#### Exercise
For this exercise, reproduce the entries below exactly, but only from the line containing "else if 0x18000000" through the line containing "core (R387). -/", both included.

[Dataset records]
■ ■ ■ ■

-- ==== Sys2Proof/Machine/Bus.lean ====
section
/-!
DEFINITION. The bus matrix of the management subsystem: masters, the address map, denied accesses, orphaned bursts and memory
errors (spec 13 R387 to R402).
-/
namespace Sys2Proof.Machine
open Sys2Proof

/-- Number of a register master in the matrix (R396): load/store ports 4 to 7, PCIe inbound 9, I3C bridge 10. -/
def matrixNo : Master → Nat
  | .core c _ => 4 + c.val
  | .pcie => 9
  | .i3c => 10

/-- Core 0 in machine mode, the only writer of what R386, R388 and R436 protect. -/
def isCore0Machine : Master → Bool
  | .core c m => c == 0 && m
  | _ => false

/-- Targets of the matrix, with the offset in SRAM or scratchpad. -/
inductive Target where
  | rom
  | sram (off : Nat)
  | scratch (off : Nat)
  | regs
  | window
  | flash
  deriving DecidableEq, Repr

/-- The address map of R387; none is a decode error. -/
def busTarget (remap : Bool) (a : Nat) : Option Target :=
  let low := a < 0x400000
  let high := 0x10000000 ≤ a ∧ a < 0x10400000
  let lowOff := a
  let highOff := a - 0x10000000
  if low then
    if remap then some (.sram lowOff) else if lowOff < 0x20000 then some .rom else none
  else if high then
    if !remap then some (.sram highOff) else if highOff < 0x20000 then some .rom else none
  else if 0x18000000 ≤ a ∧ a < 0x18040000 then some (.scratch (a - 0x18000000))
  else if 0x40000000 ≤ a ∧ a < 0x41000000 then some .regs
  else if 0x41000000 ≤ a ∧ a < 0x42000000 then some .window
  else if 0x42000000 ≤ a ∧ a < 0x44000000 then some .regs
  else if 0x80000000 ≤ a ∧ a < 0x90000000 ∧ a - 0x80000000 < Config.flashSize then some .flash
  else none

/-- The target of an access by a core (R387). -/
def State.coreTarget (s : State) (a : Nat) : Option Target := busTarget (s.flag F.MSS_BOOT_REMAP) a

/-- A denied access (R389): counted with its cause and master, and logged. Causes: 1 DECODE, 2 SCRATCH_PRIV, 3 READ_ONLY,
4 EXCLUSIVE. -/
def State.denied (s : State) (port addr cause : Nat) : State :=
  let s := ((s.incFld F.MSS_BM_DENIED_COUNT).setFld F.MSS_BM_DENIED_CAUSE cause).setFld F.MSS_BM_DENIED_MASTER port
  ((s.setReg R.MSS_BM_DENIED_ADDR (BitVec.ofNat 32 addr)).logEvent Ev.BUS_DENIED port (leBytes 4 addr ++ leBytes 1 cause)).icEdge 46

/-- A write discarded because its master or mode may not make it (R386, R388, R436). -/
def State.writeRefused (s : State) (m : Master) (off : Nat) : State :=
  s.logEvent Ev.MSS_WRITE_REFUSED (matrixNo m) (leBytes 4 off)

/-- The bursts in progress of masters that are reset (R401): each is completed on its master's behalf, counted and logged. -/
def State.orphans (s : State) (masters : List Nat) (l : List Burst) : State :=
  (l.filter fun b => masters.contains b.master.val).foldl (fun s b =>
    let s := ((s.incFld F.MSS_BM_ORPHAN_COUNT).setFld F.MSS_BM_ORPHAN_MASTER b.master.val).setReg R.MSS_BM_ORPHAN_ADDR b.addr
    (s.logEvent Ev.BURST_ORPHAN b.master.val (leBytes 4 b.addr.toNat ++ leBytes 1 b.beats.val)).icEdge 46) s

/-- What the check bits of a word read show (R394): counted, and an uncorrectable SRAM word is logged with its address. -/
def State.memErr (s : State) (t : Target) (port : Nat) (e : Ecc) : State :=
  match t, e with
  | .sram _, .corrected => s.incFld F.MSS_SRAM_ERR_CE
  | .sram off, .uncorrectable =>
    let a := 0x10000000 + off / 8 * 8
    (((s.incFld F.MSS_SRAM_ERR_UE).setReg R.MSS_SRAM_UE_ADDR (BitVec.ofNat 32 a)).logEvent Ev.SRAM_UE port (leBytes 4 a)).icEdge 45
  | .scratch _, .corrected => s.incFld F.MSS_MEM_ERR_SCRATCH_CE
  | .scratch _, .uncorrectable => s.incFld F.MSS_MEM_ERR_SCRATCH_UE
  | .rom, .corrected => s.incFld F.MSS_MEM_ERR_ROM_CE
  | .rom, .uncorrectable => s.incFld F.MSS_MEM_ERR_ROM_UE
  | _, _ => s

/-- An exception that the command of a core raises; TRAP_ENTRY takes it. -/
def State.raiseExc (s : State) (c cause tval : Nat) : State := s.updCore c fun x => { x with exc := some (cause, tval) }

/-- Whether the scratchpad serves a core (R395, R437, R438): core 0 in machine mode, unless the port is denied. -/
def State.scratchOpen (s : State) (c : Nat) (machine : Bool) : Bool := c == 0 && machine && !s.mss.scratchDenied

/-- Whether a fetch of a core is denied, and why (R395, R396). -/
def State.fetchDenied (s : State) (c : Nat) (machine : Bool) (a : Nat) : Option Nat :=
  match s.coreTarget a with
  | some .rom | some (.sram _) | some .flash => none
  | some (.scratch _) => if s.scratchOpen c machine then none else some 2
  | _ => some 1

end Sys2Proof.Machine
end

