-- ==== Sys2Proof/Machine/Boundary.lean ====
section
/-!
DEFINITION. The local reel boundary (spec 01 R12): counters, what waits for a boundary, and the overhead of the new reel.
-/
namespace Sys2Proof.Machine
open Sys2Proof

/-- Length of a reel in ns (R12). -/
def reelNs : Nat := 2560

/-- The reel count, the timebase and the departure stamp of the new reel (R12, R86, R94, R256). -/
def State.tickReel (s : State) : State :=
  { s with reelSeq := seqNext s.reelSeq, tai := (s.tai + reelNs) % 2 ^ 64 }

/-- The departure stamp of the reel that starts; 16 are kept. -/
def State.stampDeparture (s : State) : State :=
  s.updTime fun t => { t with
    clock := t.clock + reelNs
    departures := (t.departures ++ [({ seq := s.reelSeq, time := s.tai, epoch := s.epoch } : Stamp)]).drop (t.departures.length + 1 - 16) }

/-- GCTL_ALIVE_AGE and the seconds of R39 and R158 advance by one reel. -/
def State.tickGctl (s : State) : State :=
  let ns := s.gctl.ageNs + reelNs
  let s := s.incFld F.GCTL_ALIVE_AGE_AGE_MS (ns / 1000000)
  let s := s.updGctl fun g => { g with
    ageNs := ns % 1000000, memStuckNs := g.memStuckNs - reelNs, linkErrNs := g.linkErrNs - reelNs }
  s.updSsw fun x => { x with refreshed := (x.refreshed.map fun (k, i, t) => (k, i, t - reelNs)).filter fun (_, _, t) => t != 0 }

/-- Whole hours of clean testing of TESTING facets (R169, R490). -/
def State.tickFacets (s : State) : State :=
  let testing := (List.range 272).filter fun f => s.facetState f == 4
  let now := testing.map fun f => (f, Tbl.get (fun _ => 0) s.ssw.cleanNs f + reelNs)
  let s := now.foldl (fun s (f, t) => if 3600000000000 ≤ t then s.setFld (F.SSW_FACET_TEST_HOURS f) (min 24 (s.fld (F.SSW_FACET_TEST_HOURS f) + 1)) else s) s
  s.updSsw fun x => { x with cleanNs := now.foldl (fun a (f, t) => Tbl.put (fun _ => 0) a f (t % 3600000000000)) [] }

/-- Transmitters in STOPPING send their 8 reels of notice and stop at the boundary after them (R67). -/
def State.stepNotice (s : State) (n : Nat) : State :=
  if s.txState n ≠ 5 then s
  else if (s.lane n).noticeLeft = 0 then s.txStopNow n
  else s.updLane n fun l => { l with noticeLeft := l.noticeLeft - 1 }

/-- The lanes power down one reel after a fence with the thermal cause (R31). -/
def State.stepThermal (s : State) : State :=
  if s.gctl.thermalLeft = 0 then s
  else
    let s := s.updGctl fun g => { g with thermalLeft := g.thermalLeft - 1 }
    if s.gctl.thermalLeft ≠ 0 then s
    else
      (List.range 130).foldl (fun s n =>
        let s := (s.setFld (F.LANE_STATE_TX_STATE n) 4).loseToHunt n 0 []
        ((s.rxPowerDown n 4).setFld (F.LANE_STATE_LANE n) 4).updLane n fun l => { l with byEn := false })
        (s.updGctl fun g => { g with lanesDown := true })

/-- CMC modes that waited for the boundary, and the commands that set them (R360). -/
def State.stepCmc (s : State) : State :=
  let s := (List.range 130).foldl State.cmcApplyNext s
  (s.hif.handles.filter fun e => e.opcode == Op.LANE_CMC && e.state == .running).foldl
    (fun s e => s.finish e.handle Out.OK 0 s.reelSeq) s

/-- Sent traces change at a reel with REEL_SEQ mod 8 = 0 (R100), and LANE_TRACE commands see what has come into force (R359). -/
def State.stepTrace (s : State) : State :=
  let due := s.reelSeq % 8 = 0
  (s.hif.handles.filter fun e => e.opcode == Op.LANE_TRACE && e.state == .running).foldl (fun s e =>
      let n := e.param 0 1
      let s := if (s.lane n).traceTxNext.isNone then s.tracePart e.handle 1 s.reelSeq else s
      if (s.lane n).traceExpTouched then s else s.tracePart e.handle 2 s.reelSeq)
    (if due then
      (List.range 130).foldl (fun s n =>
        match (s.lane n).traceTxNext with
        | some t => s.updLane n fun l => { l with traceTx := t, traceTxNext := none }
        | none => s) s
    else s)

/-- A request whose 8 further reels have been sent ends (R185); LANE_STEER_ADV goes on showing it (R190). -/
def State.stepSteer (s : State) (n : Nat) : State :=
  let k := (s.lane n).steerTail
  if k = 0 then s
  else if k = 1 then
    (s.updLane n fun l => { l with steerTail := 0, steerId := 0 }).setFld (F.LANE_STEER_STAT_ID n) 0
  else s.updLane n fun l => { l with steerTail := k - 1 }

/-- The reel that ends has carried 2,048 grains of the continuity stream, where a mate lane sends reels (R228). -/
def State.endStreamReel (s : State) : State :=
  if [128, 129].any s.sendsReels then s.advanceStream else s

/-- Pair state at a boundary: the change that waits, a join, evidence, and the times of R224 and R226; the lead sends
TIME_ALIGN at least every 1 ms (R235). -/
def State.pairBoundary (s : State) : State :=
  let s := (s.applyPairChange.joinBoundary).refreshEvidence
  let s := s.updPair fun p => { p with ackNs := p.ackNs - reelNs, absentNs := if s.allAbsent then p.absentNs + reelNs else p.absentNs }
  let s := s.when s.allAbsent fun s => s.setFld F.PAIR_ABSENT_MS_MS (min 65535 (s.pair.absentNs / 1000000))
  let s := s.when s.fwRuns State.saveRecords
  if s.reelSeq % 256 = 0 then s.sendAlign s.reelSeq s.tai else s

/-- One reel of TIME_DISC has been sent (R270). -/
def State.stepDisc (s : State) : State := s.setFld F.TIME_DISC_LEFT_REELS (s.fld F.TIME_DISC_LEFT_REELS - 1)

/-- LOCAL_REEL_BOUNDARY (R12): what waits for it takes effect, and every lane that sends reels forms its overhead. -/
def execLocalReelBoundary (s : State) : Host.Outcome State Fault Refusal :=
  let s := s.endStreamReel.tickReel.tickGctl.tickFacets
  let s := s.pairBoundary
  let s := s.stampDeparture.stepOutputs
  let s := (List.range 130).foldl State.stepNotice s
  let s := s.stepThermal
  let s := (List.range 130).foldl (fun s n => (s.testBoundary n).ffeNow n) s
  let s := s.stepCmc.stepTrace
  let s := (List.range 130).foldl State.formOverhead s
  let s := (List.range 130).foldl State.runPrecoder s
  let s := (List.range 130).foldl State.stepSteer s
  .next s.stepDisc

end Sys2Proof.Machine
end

■ ■ ■ ■

#### Response area
  else if 0x18000000 ≤ a ∧ a < 0x18040000 then some (.scratch (a - 0x18000000))
  else if 0x40000000 ≤ a ∧ a < 0x41000000 then some .regs
  else if 0x41000000 ≤ a ∧ a < 0x42000000 then some .window
  else if 0x42000000 ≤ a ∧ a < 0x44000000 then some .regs
  else if 0x80000000 ≤ a ∧ a < 0x90000000 ∧ a - 0x80000000 < Config.flashSize then some .flash
  else none

/-- The target of an access by a core (R387). -/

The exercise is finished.